Lowland Tapir has been extinct in the state of Rio de Janeiro for over 100 years and the arrival of these animals at REGUA represents the very first reintroduction of its kind in Rio de Janeiro state. REGUA starting reforesting lowlands in 2005 with the support of the World Land Trust and in 2005 created RPPN status which protects these restored forests for the future.
Lowland forest has virtually been eliminated in the State and REGUA’s protected area of 300 hectare Atlantic Rainforest adjacent to the enormous Três Picos State Park looked a very attractive area that could guarantee sufficient habitat for the species.

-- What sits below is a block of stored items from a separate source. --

/-- INSERT (R275, Table 12.6): an entry from the descriptor window, visible from the next boundary. It replaces an import of its key
that is not visible yet, whose frames are released. -/
def pxInsert (s : State) : State :=
  let ckey := leNat (s.pgm.descBytes 0 32)
  let e := s.pgm.descEntry
  s.withPft (e.frames.filter inTiers) fun s =>
    if s.insertBad e then s.pxStatus 1
    else if e.frames.any fun f => match s.pgm.frameAt f with
        | some x => x.st != .alloc || x.refcnt != 1
        | none => true then s.pxStatus 8
    else
      let (ok, s) := s.entryHolds e
      if !ok then s.pxStatus 9
      else if (s.pgm.entryOf ckey).any fun o => decide (e.nv ≤ o.nv) then s.pxStatus 0xB
      else
        let p := match mapGet s.pgm.pxNew ckey with
          | some o => s.pgm.release1 (o.frames.take o.nl)
          | none => if (mapGet s.pgm.index ckey).isSome then s.pgm else s.pgm.makeRoom
        ({ s with pgm := { p with pxNew := mapSet p.pxNew ckey { e with place := p.freePlace } } }).pxStatus 0

/-- REMOVE: the entry of the context key in the window. -/
def pxRemove (s : State) : State :=
  let k := leNat (s.pgm.descBytes 0 32)
  if (mapGet s.pgm.index k).isSome then ({ s with pgm := s.pgm.dropEntry k }).pxStatus 0 else s.pxStatus 0xA

/-- FLUSH: every entry of the model digest in the window. -/
def pxFlush (s : State) : State :=
  let m := leNat (s.pgm.descBytes 0x40 32)
  let ks := (s.pgm.index.filter fun (_, e) => e.mdig == m).map (·.1)
  ({ s with pgm := ks.foldl Pgm.dropEntry s.pgm }).pxStatus 0

/-- The entries a boundary removes once the free memory of a tier has fallen below LOWATER, until it reaches HIWATER (R274): up to
64, and no more than the boundary's edits allow (R284). -/
def pxTrim (s : State) : State :=
  let short (p : Pgm) (lim : Nat) : Bool := decide (p.free false < lim * 262144) || decide (p.free true < lim * 262144)
  let on := if s.pgm.trimming then short s.pgm s.pgm.hiWater else short s.pgm s.pgm.loWater
  let s := { s with pgm := { s.pgm with trimming := on } }
  if on then
    (List.range 64).foldl (fun s _ =>
      match s.pgm.victim with
      | some k =>
        let n := ((mapGet s.pgm.index k).map (·.nl)).getD 0
        if 7168 < s.pgm.issued false + s.pgm.backlog.length + n then s
        else { s with pgm := { (s.pgm.dropEntry k) with pxRemoved := wrapAdd 29 s.pgm.pxRemoved 1 } }
      | none => s) s
  else s

end Sys2Proof.Machine
end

Being herbivores, tapirs consume all the fruit they can find on the forest floor. Feeding on fruit and walking large distances in the forests, they are regarded as the ‘gardeners of the forests’. The UFRJ team understood the need for reintroductions as a means to learn more about this species and their adaptability whilst REGUA wants the animals to spread tree species, increasing forest diversity and ensuring its resilience on the long term. Likewise, captive breeding programmes are only too delighted to support such well conducted release programmes as it provides the justification for breeding these lovely animals in captivity.
Until their supported release, and like their predecessors Eva and Flokinho the three tapirs will enjoy a diet of fruit and vegetables, up to 8 kilogram per animal per day together with dried maize, to keep them well nourished. Professors Maron and Joanna will keep their eye on them ensuring that the radio collars are not bothering them and they like their diet. After their release they will find fruit and maize nearby, but like most native animals they will probably prefer to roam and return to the solitary lives they enjoy.
Their release will provide valuable information as to their wanderings and habitat preferences, but there are already camera traps in the pen to check on their nocturnal behaviour and later more will be placed in the forest.
Exciting times ahead for our tapirs and for our biologists!!